#### Prompt:
Look through the records below for the line with "(.calibrate c runs) →". Return that line and each one after it up to and including the line with "is answered BAD_ARG;", exactly.

#### Record extracts:
=== Begin Enclosure ===
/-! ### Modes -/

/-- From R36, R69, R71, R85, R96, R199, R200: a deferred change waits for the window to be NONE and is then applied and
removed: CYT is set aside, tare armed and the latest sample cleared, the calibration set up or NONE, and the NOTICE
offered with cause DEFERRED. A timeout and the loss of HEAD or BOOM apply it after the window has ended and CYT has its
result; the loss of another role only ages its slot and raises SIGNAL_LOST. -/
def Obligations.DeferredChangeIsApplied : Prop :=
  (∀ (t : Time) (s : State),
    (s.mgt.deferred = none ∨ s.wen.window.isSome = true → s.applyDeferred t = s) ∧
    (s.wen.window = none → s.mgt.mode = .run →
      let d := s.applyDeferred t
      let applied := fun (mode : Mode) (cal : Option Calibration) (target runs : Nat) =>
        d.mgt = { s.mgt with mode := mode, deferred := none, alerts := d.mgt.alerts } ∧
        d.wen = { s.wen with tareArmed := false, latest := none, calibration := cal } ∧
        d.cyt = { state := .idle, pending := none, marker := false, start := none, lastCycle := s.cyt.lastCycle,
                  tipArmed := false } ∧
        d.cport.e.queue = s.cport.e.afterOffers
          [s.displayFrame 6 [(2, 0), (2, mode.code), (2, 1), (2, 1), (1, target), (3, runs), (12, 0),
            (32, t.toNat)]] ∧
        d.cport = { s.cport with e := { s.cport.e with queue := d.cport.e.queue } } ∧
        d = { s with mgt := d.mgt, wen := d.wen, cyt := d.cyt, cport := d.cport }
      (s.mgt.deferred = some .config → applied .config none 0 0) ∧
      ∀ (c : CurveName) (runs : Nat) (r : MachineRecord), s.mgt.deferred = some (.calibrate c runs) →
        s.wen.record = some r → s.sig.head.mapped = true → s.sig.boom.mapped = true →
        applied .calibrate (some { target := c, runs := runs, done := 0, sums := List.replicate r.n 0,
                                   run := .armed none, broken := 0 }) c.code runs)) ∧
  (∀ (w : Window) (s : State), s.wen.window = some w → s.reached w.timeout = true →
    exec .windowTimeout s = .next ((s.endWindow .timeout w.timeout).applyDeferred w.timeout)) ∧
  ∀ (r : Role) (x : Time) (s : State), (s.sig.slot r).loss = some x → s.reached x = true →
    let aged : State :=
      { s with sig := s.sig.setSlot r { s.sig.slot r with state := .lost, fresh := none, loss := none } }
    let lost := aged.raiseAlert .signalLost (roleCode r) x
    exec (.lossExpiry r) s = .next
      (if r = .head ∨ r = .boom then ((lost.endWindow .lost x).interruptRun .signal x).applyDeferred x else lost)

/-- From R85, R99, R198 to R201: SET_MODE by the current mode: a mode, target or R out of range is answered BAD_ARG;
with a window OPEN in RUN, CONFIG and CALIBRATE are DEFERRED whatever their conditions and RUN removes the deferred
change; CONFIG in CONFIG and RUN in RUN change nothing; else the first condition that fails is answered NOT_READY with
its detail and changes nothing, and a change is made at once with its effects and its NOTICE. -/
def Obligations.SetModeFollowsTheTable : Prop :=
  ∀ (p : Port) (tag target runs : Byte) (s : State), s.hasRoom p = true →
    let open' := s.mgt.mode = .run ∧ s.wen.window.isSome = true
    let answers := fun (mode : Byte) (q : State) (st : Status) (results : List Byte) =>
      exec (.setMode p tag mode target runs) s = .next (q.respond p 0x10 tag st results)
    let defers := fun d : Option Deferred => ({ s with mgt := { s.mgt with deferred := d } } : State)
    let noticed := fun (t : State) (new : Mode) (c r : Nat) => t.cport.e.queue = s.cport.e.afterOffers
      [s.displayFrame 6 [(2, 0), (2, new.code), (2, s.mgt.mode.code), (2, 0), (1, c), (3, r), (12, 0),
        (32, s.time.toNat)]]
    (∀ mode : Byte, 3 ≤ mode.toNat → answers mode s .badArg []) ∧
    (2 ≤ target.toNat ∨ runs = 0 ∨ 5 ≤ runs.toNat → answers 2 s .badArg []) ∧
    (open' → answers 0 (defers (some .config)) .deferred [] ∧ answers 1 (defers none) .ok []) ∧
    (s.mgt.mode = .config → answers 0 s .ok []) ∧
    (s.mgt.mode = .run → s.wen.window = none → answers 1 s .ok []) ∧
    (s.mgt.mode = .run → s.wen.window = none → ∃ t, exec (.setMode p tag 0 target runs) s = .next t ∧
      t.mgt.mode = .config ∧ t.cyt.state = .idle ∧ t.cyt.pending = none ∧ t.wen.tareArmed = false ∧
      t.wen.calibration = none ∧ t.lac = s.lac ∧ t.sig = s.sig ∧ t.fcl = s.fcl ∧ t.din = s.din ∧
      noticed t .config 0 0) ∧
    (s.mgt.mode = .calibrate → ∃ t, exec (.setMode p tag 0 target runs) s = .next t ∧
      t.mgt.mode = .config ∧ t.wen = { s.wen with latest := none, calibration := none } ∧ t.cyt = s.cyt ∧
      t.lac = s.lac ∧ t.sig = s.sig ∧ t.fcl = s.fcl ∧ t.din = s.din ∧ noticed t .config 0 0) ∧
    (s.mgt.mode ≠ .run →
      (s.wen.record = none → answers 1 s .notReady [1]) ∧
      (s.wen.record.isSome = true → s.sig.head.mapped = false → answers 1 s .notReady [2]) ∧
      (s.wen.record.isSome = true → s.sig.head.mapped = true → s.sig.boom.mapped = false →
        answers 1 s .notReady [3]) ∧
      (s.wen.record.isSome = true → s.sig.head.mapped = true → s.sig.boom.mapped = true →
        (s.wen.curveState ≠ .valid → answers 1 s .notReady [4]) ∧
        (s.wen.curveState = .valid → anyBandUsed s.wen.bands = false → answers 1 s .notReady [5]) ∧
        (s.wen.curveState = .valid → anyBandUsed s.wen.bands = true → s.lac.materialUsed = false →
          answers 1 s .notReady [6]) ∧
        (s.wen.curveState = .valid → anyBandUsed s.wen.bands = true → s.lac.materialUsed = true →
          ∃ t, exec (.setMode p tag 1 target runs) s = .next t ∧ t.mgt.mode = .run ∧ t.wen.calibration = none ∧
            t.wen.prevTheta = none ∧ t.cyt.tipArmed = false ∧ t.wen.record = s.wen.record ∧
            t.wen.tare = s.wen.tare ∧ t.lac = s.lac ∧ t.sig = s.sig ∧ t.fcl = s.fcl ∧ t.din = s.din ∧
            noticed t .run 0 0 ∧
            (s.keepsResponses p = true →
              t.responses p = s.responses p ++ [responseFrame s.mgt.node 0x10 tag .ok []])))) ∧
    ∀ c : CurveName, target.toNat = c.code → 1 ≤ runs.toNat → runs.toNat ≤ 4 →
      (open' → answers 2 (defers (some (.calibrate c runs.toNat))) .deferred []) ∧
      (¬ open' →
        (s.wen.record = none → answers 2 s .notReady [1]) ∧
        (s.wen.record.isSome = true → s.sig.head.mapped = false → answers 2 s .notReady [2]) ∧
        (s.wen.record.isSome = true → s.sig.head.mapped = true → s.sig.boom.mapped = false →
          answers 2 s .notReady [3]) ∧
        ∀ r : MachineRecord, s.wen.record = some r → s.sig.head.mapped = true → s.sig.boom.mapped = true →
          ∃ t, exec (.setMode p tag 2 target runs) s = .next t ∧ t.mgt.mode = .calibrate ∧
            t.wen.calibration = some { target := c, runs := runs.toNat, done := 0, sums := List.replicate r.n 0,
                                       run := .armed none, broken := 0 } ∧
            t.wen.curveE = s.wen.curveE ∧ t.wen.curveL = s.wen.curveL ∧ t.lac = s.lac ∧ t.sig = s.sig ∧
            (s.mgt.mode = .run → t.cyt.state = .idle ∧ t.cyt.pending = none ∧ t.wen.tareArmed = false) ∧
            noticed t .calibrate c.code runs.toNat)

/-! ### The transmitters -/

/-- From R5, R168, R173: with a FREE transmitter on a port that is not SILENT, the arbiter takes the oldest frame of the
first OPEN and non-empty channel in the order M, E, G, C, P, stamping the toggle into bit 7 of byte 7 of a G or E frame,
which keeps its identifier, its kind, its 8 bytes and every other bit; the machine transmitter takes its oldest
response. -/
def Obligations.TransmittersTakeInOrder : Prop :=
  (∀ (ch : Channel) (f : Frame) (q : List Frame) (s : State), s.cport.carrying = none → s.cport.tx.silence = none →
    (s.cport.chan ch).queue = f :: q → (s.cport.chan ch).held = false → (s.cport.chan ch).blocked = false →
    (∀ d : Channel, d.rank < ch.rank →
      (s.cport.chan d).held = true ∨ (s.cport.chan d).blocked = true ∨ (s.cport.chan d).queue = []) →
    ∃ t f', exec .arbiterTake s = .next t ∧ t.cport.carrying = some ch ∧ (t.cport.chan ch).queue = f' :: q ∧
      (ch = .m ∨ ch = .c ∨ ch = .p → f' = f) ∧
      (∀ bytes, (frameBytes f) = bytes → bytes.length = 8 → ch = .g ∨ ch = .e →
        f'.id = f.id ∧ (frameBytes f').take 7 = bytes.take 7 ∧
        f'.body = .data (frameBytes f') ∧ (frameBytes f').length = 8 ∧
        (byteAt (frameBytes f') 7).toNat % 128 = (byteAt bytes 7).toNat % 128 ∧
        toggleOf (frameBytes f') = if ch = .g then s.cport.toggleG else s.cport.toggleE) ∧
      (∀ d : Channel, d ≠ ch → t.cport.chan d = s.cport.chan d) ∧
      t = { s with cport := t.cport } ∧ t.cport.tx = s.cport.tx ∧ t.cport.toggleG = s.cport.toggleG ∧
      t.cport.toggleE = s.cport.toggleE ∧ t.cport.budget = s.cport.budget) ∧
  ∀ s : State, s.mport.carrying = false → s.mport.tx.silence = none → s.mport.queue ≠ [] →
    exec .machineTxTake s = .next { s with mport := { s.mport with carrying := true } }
=== End Enclosure ===
=== Begin Enclosure ===
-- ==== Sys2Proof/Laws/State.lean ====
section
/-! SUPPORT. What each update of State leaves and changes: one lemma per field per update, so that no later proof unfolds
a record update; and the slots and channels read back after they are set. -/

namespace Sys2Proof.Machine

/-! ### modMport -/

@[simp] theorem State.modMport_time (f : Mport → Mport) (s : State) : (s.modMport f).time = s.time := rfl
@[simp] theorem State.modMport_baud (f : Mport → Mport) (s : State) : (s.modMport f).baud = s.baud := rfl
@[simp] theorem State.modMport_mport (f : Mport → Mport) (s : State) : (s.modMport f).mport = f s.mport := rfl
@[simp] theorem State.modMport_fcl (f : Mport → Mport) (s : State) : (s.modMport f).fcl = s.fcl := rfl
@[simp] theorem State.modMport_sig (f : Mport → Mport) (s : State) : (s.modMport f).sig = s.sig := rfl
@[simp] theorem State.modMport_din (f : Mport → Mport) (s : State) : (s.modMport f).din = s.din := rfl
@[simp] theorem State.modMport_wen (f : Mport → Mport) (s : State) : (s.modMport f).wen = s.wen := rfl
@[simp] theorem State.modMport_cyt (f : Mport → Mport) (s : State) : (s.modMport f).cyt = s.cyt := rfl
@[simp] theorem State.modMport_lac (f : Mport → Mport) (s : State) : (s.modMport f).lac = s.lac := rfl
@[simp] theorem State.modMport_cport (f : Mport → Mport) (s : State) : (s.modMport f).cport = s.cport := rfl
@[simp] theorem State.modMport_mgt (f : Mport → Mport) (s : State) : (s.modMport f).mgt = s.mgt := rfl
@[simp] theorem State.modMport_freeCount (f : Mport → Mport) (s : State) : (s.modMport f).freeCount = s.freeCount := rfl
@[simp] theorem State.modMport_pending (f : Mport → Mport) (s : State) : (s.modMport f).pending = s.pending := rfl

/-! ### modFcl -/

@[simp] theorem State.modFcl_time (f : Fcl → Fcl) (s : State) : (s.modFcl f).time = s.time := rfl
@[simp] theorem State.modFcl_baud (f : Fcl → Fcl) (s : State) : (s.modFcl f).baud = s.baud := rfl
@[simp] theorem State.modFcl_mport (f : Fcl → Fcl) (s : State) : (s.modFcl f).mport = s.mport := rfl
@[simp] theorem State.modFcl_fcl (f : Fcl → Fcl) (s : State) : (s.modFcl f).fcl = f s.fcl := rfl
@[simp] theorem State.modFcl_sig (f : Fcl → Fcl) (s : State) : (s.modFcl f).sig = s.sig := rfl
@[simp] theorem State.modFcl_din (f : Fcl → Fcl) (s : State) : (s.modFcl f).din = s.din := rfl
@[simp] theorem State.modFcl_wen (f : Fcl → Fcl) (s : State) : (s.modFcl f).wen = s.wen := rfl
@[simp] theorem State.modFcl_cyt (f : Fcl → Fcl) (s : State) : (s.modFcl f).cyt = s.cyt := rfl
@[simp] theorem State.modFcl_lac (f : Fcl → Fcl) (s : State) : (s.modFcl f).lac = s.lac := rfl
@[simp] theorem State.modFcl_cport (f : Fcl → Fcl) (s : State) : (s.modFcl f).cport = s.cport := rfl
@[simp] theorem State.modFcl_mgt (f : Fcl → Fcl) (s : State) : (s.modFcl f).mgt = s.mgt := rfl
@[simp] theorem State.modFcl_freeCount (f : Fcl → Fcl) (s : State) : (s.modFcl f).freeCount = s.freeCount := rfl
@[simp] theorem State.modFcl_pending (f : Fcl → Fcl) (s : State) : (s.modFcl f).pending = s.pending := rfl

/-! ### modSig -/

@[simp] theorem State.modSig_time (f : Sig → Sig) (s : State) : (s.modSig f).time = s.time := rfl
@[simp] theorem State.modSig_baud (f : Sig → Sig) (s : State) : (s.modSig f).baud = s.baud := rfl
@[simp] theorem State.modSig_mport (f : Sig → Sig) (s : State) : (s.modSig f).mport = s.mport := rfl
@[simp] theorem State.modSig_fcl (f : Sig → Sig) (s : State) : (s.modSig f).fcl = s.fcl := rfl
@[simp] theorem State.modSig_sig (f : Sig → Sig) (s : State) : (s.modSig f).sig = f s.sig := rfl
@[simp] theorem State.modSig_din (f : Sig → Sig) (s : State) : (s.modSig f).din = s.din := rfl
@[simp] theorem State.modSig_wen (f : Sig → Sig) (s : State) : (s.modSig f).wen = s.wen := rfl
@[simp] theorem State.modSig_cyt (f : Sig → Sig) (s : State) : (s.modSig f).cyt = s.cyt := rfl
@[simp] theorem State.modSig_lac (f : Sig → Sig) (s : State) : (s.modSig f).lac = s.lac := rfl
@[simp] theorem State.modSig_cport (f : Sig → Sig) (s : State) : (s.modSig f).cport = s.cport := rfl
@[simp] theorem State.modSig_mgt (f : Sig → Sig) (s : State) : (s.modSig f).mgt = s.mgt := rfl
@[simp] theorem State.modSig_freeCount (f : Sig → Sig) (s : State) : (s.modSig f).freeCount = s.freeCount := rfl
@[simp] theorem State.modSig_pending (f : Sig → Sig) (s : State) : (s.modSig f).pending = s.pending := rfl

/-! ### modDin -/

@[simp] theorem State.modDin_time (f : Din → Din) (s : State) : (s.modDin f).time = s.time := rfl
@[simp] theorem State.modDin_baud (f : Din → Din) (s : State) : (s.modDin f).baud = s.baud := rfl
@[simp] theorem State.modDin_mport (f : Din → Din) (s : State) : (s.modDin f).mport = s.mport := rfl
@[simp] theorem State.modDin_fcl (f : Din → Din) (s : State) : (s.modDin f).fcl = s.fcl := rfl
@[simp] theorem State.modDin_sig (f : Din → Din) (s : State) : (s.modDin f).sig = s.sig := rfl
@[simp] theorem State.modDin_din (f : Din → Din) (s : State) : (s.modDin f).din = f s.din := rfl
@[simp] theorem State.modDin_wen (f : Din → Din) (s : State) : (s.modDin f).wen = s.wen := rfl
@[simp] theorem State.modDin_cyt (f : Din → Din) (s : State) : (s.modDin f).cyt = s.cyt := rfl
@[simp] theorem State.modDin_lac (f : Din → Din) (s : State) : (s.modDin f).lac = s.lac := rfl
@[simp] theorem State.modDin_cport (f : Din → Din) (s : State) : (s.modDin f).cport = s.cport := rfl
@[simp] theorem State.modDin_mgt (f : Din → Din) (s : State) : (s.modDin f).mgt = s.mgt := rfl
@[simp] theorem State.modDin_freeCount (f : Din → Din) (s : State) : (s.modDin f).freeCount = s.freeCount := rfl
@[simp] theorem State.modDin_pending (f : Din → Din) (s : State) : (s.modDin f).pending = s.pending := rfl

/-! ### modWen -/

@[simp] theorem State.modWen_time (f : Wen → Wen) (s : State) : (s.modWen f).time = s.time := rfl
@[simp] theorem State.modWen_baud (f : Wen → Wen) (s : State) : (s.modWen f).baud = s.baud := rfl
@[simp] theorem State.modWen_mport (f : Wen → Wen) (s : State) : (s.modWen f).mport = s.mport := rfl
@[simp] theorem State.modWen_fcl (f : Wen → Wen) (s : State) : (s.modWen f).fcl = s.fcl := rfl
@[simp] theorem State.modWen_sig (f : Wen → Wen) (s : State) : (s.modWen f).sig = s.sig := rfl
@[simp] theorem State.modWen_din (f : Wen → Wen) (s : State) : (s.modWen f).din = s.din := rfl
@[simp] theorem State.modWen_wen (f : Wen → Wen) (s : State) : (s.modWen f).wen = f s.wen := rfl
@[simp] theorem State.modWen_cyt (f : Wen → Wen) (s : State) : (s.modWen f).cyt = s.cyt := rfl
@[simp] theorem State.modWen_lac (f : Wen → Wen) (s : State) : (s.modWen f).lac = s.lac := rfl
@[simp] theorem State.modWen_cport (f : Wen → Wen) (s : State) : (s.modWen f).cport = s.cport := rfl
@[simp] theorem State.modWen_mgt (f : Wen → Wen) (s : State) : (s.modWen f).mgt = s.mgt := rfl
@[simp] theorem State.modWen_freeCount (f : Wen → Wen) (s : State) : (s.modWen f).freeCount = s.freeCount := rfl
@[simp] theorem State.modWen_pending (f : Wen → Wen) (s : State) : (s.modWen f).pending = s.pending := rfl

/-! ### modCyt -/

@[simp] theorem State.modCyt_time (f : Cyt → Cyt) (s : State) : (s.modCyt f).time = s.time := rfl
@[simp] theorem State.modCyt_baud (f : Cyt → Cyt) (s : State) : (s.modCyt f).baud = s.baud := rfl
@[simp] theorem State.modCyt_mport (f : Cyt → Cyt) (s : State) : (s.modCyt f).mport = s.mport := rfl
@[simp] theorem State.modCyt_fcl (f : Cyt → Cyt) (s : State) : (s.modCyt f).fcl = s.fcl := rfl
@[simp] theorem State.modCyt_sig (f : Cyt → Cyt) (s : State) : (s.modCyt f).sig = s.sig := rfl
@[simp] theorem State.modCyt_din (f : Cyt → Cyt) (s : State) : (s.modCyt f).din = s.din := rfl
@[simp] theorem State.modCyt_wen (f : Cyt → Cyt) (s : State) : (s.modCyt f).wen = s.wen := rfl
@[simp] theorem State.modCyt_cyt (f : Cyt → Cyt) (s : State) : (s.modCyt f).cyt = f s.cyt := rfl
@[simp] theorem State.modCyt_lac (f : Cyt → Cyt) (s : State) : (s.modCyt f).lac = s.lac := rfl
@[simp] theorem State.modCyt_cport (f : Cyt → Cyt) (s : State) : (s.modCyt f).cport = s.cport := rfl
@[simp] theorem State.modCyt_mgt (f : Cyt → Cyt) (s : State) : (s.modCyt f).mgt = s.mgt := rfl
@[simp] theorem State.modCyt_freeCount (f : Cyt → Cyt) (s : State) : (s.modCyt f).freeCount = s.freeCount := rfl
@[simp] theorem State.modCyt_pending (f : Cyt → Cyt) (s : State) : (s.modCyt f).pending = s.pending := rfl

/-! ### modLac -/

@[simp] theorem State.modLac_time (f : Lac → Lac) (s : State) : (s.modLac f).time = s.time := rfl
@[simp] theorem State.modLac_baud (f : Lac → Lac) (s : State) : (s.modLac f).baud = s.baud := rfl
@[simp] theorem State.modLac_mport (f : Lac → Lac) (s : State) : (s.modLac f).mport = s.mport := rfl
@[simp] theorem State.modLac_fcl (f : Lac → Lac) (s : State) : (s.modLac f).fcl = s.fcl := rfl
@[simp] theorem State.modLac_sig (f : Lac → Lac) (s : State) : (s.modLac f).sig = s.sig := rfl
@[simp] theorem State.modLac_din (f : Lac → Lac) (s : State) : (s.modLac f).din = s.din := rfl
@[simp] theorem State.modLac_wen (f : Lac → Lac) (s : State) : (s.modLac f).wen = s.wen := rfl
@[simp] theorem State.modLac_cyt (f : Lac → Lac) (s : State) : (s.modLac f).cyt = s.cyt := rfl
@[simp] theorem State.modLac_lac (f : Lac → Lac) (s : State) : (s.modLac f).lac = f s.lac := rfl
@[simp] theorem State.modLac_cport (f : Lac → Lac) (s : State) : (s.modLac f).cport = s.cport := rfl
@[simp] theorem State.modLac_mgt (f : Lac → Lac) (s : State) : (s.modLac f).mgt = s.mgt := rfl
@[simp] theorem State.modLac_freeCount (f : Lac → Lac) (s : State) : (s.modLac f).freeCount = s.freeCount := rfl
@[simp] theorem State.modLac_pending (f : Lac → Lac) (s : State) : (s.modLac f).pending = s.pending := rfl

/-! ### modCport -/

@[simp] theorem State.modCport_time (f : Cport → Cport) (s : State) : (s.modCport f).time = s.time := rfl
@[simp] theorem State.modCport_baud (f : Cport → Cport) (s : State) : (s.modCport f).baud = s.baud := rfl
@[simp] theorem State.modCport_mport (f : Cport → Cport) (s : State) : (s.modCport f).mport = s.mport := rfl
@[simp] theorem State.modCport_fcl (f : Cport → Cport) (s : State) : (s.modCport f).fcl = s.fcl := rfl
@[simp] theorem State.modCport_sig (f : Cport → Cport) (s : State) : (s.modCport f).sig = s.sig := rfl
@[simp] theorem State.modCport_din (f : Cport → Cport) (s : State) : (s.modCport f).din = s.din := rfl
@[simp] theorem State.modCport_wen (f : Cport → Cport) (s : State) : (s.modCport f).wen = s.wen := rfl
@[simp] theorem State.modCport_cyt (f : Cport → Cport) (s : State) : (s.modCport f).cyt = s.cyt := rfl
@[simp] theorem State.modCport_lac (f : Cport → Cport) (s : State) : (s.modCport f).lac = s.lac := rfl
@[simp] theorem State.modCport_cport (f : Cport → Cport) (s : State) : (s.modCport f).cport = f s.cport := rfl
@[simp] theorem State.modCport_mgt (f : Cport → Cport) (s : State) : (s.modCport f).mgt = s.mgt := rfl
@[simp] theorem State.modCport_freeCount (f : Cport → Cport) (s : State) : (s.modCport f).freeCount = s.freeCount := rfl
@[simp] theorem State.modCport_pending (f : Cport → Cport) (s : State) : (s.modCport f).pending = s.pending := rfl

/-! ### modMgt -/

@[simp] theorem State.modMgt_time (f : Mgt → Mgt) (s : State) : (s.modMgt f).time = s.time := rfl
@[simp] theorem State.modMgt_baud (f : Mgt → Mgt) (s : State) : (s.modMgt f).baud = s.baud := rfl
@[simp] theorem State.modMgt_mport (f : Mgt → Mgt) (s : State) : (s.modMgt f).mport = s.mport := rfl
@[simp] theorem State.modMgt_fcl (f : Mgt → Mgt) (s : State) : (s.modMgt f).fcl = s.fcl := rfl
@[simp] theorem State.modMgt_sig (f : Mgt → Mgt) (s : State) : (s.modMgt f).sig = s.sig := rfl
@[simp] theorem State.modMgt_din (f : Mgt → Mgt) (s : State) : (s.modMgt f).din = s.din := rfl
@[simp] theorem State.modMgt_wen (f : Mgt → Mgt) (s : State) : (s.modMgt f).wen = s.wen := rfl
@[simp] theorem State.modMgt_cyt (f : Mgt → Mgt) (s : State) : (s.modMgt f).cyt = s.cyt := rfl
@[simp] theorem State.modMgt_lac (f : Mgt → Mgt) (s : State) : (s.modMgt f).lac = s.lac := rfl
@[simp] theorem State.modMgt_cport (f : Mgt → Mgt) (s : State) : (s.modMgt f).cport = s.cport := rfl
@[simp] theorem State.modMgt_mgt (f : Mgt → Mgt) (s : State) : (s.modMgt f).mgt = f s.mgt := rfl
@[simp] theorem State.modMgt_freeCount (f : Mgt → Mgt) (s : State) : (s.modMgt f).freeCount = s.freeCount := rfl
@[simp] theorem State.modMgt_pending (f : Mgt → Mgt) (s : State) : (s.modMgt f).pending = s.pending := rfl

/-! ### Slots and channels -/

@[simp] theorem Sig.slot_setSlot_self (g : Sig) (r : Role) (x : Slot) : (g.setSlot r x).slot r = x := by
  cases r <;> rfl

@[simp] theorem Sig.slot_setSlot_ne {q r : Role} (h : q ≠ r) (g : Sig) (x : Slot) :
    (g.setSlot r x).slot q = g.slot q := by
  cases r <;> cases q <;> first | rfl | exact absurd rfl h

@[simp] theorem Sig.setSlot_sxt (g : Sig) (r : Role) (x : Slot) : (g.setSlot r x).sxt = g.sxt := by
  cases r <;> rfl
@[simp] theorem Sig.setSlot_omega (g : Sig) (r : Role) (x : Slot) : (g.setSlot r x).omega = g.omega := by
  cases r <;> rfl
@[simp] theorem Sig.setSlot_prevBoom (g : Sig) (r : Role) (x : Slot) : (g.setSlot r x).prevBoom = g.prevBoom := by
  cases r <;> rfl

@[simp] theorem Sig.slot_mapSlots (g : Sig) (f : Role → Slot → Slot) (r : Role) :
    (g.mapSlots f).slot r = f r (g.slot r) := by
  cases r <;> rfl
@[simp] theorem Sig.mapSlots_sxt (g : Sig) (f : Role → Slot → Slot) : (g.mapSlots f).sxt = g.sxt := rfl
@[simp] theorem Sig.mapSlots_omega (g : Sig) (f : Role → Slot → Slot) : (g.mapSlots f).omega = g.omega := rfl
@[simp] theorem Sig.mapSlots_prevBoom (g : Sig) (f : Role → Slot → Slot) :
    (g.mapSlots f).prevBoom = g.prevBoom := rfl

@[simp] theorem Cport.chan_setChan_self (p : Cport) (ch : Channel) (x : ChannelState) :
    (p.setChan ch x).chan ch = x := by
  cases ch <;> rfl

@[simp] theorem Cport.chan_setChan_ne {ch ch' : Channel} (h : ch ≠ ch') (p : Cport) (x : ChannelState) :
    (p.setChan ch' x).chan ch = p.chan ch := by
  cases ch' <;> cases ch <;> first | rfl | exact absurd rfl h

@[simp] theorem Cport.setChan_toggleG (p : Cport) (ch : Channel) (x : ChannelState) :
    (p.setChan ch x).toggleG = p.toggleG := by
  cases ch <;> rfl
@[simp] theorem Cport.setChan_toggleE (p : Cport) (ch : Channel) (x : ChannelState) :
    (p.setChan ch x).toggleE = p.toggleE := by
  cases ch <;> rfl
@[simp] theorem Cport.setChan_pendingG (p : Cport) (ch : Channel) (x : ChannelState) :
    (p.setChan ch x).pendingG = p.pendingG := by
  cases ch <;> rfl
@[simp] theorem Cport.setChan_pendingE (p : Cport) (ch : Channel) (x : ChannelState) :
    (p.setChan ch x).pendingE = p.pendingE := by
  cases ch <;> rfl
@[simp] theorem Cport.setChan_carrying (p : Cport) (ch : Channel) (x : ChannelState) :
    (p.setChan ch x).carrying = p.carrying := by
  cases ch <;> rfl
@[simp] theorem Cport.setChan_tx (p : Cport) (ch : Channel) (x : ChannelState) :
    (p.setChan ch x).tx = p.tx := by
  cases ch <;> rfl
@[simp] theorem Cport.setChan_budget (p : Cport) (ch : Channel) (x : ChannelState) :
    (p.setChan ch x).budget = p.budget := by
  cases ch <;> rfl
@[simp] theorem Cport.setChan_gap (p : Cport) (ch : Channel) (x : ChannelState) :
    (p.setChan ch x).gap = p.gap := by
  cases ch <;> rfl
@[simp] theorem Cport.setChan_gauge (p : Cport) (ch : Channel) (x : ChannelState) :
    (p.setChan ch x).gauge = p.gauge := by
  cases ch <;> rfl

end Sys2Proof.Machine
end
=== End Enclosure ===
#### Task response:
      ∀ (c : CurveName) (runs : Nat) (r : MachineRecord), s.mgt.deferred = some (.calibrate c runs) →
        s.wen.record = some r → s.sig.head.mapped = true → s.sig.boom.mapped = true →
        applied .calibrate (some { target := c, runs := runs, done := 0, sums := List.replicate r.n 0,
                                   run := .armed none, broken := 0 }) c.code runs)) ∧
  (∀ (w : Window) (s : State), s.wen.window = some w → s.reached w.timeout = true →
    exec .windowTimeout s = .next ((s.endWindow .timeout w.timeout).applyDeferred w.timeout)) ∧
  ∀ (r : Role) (x : Time) (s : State), (s.sig.slot r).loss = some x → s.reached x = true →
    let aged : State :=
      { s with sig := s.sig.setSlot r { s.sig.slot r with state := .lost, fresh := none, loss := none } }
    let lost := aged.raiseAlert .signalLost (roleCode r) x
    exec (.lossExpiry r) s = .next
      (if r = .head ∨ r = .boom then ((lost.endWindow .lost x).interruptRun .signal x).applyDeferred x else lost)

/-- From R85, R99, R198 to R201: SET_MODE by the current mode: a mode, target or R out of range is answered BAD_ARG;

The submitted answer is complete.